Forty-two percent are first-time buyers, and 25% of all buyers made no down payment on their home purchase last year. In the hot areas in the US, 52 to 64% of mortgages are interest only or adjustable.
The Netherlands, Australia and England have cooling markets and it is only a matter of time before the US, Ireland and Spain follow. Sooner or later first-time buyers will be frozen out of the market and that will spell the end of rising prices.
In San Diego only eight percent of borrowers can qualify for a first time 30-year fixed rate loan because prices are so high. Real estate is certainly a very risky market at this juncture.
All of this madness has been compounded by the use of unbelievable personal and government debt and derivatives. Most of these derivatives trade over the counter, they vary in structure, have limited liquidity and they are totally unregulated.
Nobody really knows the size of the derivative market. We believe it is between $250 and $300 trillion. The annual turnover is said to be close to $900 trillion. Annual trading in these instruments is 50 times more than economic activity. We consider derivatives ticking time bombs. Eventually derivatives will devastate the world financial system.
Home prices in the San Francisco Bay area climbed in May with the median price up 17.6% y-o-y at $595,000.
Golden West Financial, the ARM giant, says May loans expanded 21%. Mortgage operations rose 15% from a year ago. Over the past year total assets increased 28% as borrowings rose 27%. Total deposits were up 21%.
The problem that owners of ARMs, adjustable rate loans, and interest-only loans face is potentially for higher payment in future years. The bill will soon start to come due in a serious way, as the initial period of fixed payments, typically, set at artificially low rates, expires for millions of homeowners with ARMs.
This year only about $80 billion, or 1% of mortgage debt will switch to an adjustable rate based largely on prevailing interest rates. Next year some $300 billion of mortgage debt will be similarly adjusted. In 2007, the portion will soar, with $1 trillion of the nation's mortgage debt, or about 12% of it, switching to adjustable payments. If consumers are paying more monthly to service debt they cannot be spending it in the economy. Coupled with staggering credit card, revolving and vehicle debt we can guarantee an economic slow down, which will also affect the value of real estate.

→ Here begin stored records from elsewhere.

-- ==== Sys2Proof/Machine/Encoding.lean ====
section
/-! DEFINITION. The encoding of Kosal instructions: the stream of halfwords (R81, R82), the formats (R86, R92), the opcode and function
tables (R87, R94, R95, R97), and the fields that must be zero (R88, R91). The decoder answers `none` for every encoding that raises
illegal-instruction (R85, R89, R91, R93); `kosalWord` is the encoder, written from the same tables. -/

namespace Sys2Proof.Machine

/-! ## Fields -/

/-- Bits [hi:lo] of an instruction word. -/
def ib (w hi lo : Nat) : Nat := w / 2 ^ lo % 2 ^ (hi + 1 - lo)

/-- The length in bytes that the first halfword decides: 4 when bits [1:0] are 0b11 (R81, R82). -/
def kosalLen (w : Nat) : Nat := if w % 4 = 3 then 4 else 2

/-- A field of five bits that names D0–D31. -/
def fieldD (w lo : Nat) : DReg := Fin.ofNat 32 (ib w (lo + 4) lo)
/-- The register of a field of five bits that names A0–A15: its bit 4 must be 0 (R91). -/
def fieldA (w lo : Nat) : AReg := Fin.ofNat 16 (ib w (lo + 4) lo)
def okA (w lo : Nat) : Bool := ib w (lo + 4) lo < 16
/-- The register of a field of five bits that names Q0–Q7: its bits [4:3] must be 0 (R91). -/
def fieldQ (w lo : Nat) : QReg := Fin.ofNat 8 (ib w (lo + 4) lo)
def okQ (w lo : Nat) : Bool := ib w (lo + 4) lo < 8
/-- A field of five bits that an instruction does not use must be zero (R91). -/
def noReg (w lo : Nat) : Bool := ib w (lo + 4) lo == 0
/-- Fields of short forms: D0–D15 in four bits, A0–A7 in three (R86). -/
def shortD (w lo : Nat) : SDReg := Fin.ofNat 16 (ib w (lo + 3) lo)
def shortA (w lo : Nat) : SAReg := Fin.ofNat 8 (ib w (lo + 2) lo)

/-- An instruction, if its fields allow it. -/
def iff_ (b : Bool) (i : Instr) : Option Instr := if b then some i else none

/-! ## The short formats (R86–R90) -/

/-- Page SG = 00. -/
def decode00 (k : CoreId) (w : Nat) : Option Instr :=
  match ib w 4 2 with
  | 0 => iff_ (w % 2 ^ 16 != 0) (.aluS k (Fin.ofNat 8 (ib w 7 5)) (shortD w 12) (shortD w 8))
  | 1 => iff_ (ib w 15 12 != 0 || ib w 11 5 == 0) (.addiS k (shortD w 12) (BitVec.ofNat 7 (ib w 11 5)))
  | 2 => iff_ (ib w 15 12 != 0) (.moviS k (shortD w 12) (BitVec.ofNat 7 (ib w 11 5)))
  | 3 => iff_ (decide (ib w 7 5 < 6)) (.csetS k (Fin.ofNat 8 (ib w 7 5)) (shortD w 12) (shortD w 8))
  | 4 => some (.ldS k (shortD w 12) (shortA w 9) (Fin.ofNat 8 (ib w 8 6)) (ib w 5 5 == 1))
  | 5 => some (.stS k (shortD w 12) (shortA w 9) (Fin.ofNat 8 (ib w 8 6)) (ib w 5 5 == 1))
  | 6 => some (.lwS k (shortD w 12) (shortA w 9) (Fin.ofNat 8 (ib w 8 6)) (ib w 5 5 == 1))
  | _ => some (.swS k (shortD w 12) (shortA w 9) (Fin.ofNat 8 (ib w 8 6)) (ib w 5 5 == 1))

/-- Page SG = 01. -/
def decode01 (k : CoreId) (w : Nat) : Option Instr :=
  match ib w 4 2 with
  | 0 => some (.bzS k (shortD w 12) (BitVec.ofNat 7 (ib w 11 5)))
  | 1 => some (.bnzS k (shortD w 12) (BitVec.ofNat 7 (ib w 11 5)))
  | 2 => some (.jS k (BitVec.ofNat 11 (ib w 15 5)))
  | 3 => some (.addaS k (shortA w 13) (BitVec.ofNat 8 (ib w 12 5)))
  | 4 => some (.addspS k (BitVec.ofNat 11 (ib w 15 5)))
  | 5 => iff_ (decide (ib w 8 5 < 7)) (.adS k (Fin.ofNat 16 (ib w 8 5)) (shortA w 13) (shortD w 9))
  | 6 => some (.ldspS k (shortD w 12) (BitVec.ofNat 7 (ib w 11 5)))
  | _ => some (.stspS k (shortD w 12) (BitVec.ofNat 7 (ib w 11 5)))

/-- Page SG = 10, with the operand bits of R88. -/
def decode10 (k : CoreId) (w : Nat) : Option Instr :=
  match ib w 4 2 with
  | 0 =>
    match ib w 15 13 with
    | 0 => iff_ (ib w 12 5 == 0) (.retS k)
    | 1 => iff_ (ib w 9 5 == 0) (.jrS k (shortA w 10))
    | 2 => iff_ (ib w 9 5 == 0) (.jalrS k (shortA w 10))
    | 3 => iff_ (ib w 6 5 == 0) (.movaS k (shortA w 10) (shortA w 7))
    | 4 => some (.brkS k (BitVec.ofNat 8 (ib w 12 5)))
    | _ => none
  | 1 => some (.shiS k (shortD w 12) (ib w 11 11 == 1) (Fin.ofNat 64 (ib w 10 5)))
  | _ => none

This year the beat goes on in the condo market, which is super hot. The total volume of apartments purchased for conversion increased an astounding 350% last year to $13.3 billion. These loans given the elements of construction renovation risk, conversion stage risk and market risk make them extremely risky.
We are currently experiencing the same kind of inflationary buildup seen in the 1920s and in the 1970s. Currently we are in an inflationary mode that will carry forward over the next few years as the Fed and the Treasury attempt to keep the economy flourishing. During this period stagflation will occur and that will be followed by a difficult adjustment period known as recession and depression.
This will be needed to purge the system of financial excesses. Eventually the system will regain economic stability, if we do not experience revolution, and the nation will begin rebuilding although at an entirely different level. Sustaining booms historically has been a losing proposition and Sir Alan Greenspan is well aware of that.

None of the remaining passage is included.